From the line that contains "check, refused -/" through the line that contains "theorem test_wf_no_register : (HostOp.wr", output every line of the listing below exactly and leave out all the rest.

------------------------------------

-- ==== Sys2Proof/Tests/Slice0.lean ====
section
/-! SUPPORT. The model's own tests. Expected values are from spec/95_test_vectors.md (section numbers in the comments) and
from the rules named; the second half shows, for each statement with hypotheses, states that meet them. -/

namespace Sys2Proof.Tests

open Sys2Proof.Machine

/-! ## Helpers -/

def nextOf (o : Host.Outcome State Fault Refusal) : Option State :=
  match o with
  | .next t => some t
  | .fault _ => none
  | .refused _ => none

/-- Reset with a host program placed. -/
def hostState (ops : List HostOp) : State := { State.reset with pending := ops }

/-- The key `00 01 02 ...` in all 32 key registers. -/
def ascendingKey : Vector Byte 32 := Vector.ofFn fun i => BitVec.ofNat 8 i.val

/-- Reset with the ascending key, a `KEYLEN`, and the given blocks in `IN` with `LEN` their length. -/
def loaded (keyLen : Byte) (blocks : List Block) : State :=
  { State.reset with
    key := ascendingKey, keyLen := keyLen, len := BitVec.ofNat _ (16 * blocks.length)
    inBuf := (List.range blocks.length).foldl (fun m i => Memory.writeBlock m (16 * i) (blocks.getD i 0)) [] }

/-- The same after CONSTRUCT. -/
def constructedFrom (keyLen : Byte) (blocks : List Block) : State :=
  (nextOf (exec .construct (loaded keyLen blocks))).getD State.reset

/-- The first block of `OUT`, and `STATUS`, after a command. -/
def outAndStatus (i : Instr) (s : State) : Option (Block × Byte) :=
  (nextOf (exec i s)).map fun t => (Memory.readBlock t.outBuf 0, t.status)

/-- A valid instance whose round keys are all zero: every part of the invariant holds. -/
def zeroInstance (kLen rounds : Byte) (len : BitVec Config.lenW) : State :=
  { State.reset with valid := true, kLen := kLen, rounds := rounds, len := len, keyLen := kLen }

abbrev plain : Block := 0x00112233445566778899aabbccddeeff

/-! ## Well-formedness: an ill-formed term for each check, refused -/

theorem test_wf_register_value_too_wide : (HostOp.wr 32 256).wf = false := by decide
theorem test_wf_length_too_wide : (HostOp.wr 33 (2 ^ 16)).wf = false := by decide
theorem test_wf_read_only_value_too_wide : (HostOp.wr 37 256).wf = false := by decide
theorem test_wf_in_range : (HostOp.wr 0 255).wf = true ∧ (HostOp.wr 33 (2 ^ 16 - 1)).wf = true := by decide
/-- A number above 37 bounds no value (log entry 6). -/
theorem test_wf_no_register : (HostOp.wr 38 256).wf = true ∧ (HostOp.wr 40 300).wf = true := by decide
/-- R73: no command word has an illegal operand, so no instruction is ill formed; an ill-formed WORD is one the decoder
refuses. -/
theorem test_wf_instructions : ∀ i ∈ [Instr.construct, .encrypt, .decrypt], i.wf = true := by decide

/-! ## Decoding: the words of R72 written out, and reserved words refused by name -/

theorem test_decode_construct : decode 0b00000001 = .ok .construct := by rfl
theorem test_decode_encrypt : decode 0b00000010 = .ok .encrypt := by rfl
theorem test_decode_decrypt : decode 0b00000011 = .ok .decrypt := by rfl
theorem test_decode_reserved : decode 0x00 = .error (.reservedCode 0x00) ∧ decode 0x04 = .error (.reservedCode 0x04) ∧
    decode 0x7f = .error (.reservedCode 0x7f) ∧ decode 0xff = .error (.reservedCode 0xff) := ⟨rfl, rfl, rfl, rfl⟩
/-- All eight bits are read: one more bit set in a command's word makes it reserved. -/
theorem test_decode_reads_every_bit : ∀ k ∈ [2, 3, 4, 5, 6, 7], ∀ c ∈ [1#8, 2#8, 3#8],
    (match decode (c ||| (1#8 <<< k)) with | .ok _ => false | .error _ => true) = true := by decide
theorem test_decodeTableWord : decodeTableWord 8 1 = some .construct ∧ decodeTableWord 8 2 = some .encrypt ∧
    decodeTableWord 8 3 = some .decrypt ∧ decodeTableWord 8 4 = none := by decide

/-! ## Tables, layers and rounds (sections 3.1 to 3.5) -/

theorem test_tables : sb1 0x52 = 0x00 ∧ sb2 0x52 = 0x88 ∧ sb3 0x52 = 0x48 ∧ sb4 0x52 = 0xe6 ∧
    sb1 0xfe = 0xbb ∧ sb2 0xfe = 0xb5 ∧ sb3 0xfe = 0x0c ∧ sb4 0xfe = 0xac := by decide
theorem test_sl1 : sl1 0x000102030405060708090a0b0c0d0e0f = 0x634e6a1bf2c2a578300da3e1fe4dd73c ∧
    sl1 plain = 0x63fa94e31b83d319c402622f4b449960 := by decide +kernel
theorem test_sl2 : sl2 0x000102030405060708090a0b0c0d0e0f = 0x526877fc30b96fccbf3967468109abd1 ∧
    sl2 plain = 0x527e93fb862433269726ac8a27a12881 := by decide +kernel
theorem test_diffuse : diffuse plain = 0x3322110055447766aabb8899ccddeeff ∧
    diffuse 0x80000000000000000000000000000000 = 0x00000080800080008080000000808000 ∧
    diffuse 0x63fa94e31b83d319c402622f4b449960 = 0x30e35469669b812edd34c7a5c2a8ac30 := by decide +kernel
theorem test_rounds : roundOdd 0x000102030405060708090a0b0c0d0e0f c1 = 0x2afbea741e1746dd55c63ba1afcea0a5 ∧
    roundEven 0x000102030405060708090a0b0c0d0e0f c1 = 0x4c299225c0ca0354bb99d0de7d40f4b7 := by decide +kernel
theorem test_rol : rol 0x000102030405060708090a0b0c0d0e0f 19 = 0x10182028303840485058606870780008 ∧
    rol 0x80000000000000000000000000000001 61 = 0x00000000000000003000000000000000 ∧
    rol 0x000102030405060708090a0b0c0d0e0f 147 = 0x10182028303840485058606870780008 := by decide +kernel
theorem test_ror : ror 0x000102030405060708090a0b0c0d0e0f 19 = 0xa1c1e00020406080a0c0e10121416181 ∧
    ror 0x80000000000000000000000000000001 1 = 0xc0000000000000000000000000000000 ∧
    ror 0x000102030405060708090a0b0c0d0e0f 256 = 0x000102030405060708090a0b0c0d0e0f := by decide +kernel
theorem test_strings : rolString [0xa5, 0x3c] 3 = some [0x29, 0xe5] ∧ rorString [0xa5, 0x3c] 3 = some [0x94, 0xa7] ∧
    rolString [0xa5, 0x3c] 19 = some [0x29, 0xe5] ∧ rolString [0x81] 9 = some [0x03] ∧
    xorString [0xff, 0xee, 0xdd, 0xcc] [0x0f, 0x0f] = some [0xf0, 0xe1, 0xdd, 0xcc] := by decide +kernel

/-! ## The commands (sections 2.1 to 2.4 and 3.6 to 3.9) -/

/-- Section 2.1: round keys, and that `KEY[16..31]` is not read. -/
theorem test_construct_16 : ((nextOf (exec .construct (loaded 16 []))).map fun t =>
      (t.ek.entry 0, t.ek.entry 12, t.dk.entry 0, t.dk.entry 1, t.rounds, t.kLen, t.status)) =
    some (0xd415a75c794b85c5e0d2a0b3cb793bf6, 0x0f0aa16daee61bd7dfee5a599970fb35,
      0x0f0aa16daee61bd7dfee5a599970fb35, 0xccb3a0230b6dac1d53eef49d961aa57f, 12, 16, 0x01) := by decide +kernel
/-- Section 3.8: a 20-byte key fails, and an instance that was there is gone; its registers keep their bits (R131). -/
theorem test_construct_20 : ((nextOf (exec .construct { zeroInstance 16 12 16 with keyLen := 20 })).map fun t =>
      (t.status, t.rounds, t.kLen)) = some (0x02, 12, 16) := by decide +kernel
/-- Sections 2.1 and 2.3: one block under a 16-byte key, the first of two under a 32-byte key. -/
theorem test_encrypt : outAndStatus .encrypt (constructedFrom 16 [plain]) =
      some (0xd718fbd6ab644c739da95f3be6451778, 0x01) ∧
    outAndStatus .encrypt (constructedFrom 32 [plain, plain]) =
      some (0xf92bd7c79fb72e2f2b8f80c1972d24fc, 0x01) := by decide +kernel
/-- Section 3.8: 24 bytes under a 24-byte key are refused, and `OUT` keeps its byte. -/
theorem test_encrypt_bad_length : outAndStatus .encrypt { zeroInstance 24 14 24 with outBuf := [(0, 0x5a)] } =
    some (0x5a000000000000000000000000000000, 0x05) := by decide +kernel
/-- Section 3.7. -/
theorem test_decrypt : outAndStatus .decrypt (constructedFrom 16 [plain]) =
      some (0x8095a522265661eac38c16be69e4ec37, 0x01) ∧
    outAndStatus .decrypt (constructedFrom 16 [0xd718fbd6ab644c739da95f3be6451778]) = some (plain, 0x01) := by
  decide +kernel
/-- Section 3.9. -/
theorem test_decrypt_no_instance : outAndStatus .decrypt (loaded 16 [plain]) = some (0, 0x08) := by decide +kernel
/-- R160: the twelve small steps of one block end with the block of `OUT` that the command leaves. -/
theorem test_small_steps : let s := constructedFrom 16 [plain]
    Memory.readBlock (iterRun s.inBuf s.ek 12 1 12 (iterStart s.inBuf [])).out 0 =
      0xd718fbd6ab644c739da95f3be6451778 := by decide +kernel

------------------------------------

FINISHED TASK ::
/-! ## Well-formedness: an ill-formed term for each check, refused -/

theorem test_wf_register_value_too_wide : (HostOp.wr 32 256).wf = false := by decide
theorem test_wf_length_too_wide : (HostOp.wr 33 (2 ^ 16)).wf = false := by decide
theorem test_wf_read_only_value_too_wide : (HostOp.wr 37 256).wf = false := by decide
theorem test_wf_in_range : (HostOp.wr 0 255).wf = true ∧ (HostOp.wr 33 (2 ^ 16 - 1)).wf = true := by decide
/-- A number above 37 bounds no value (log entry 6). -/
theorem test_wf_no_register : (HostOp.wr 38 256).wf = true ∧ (HostOp.wr 40 300).wf = true := by decide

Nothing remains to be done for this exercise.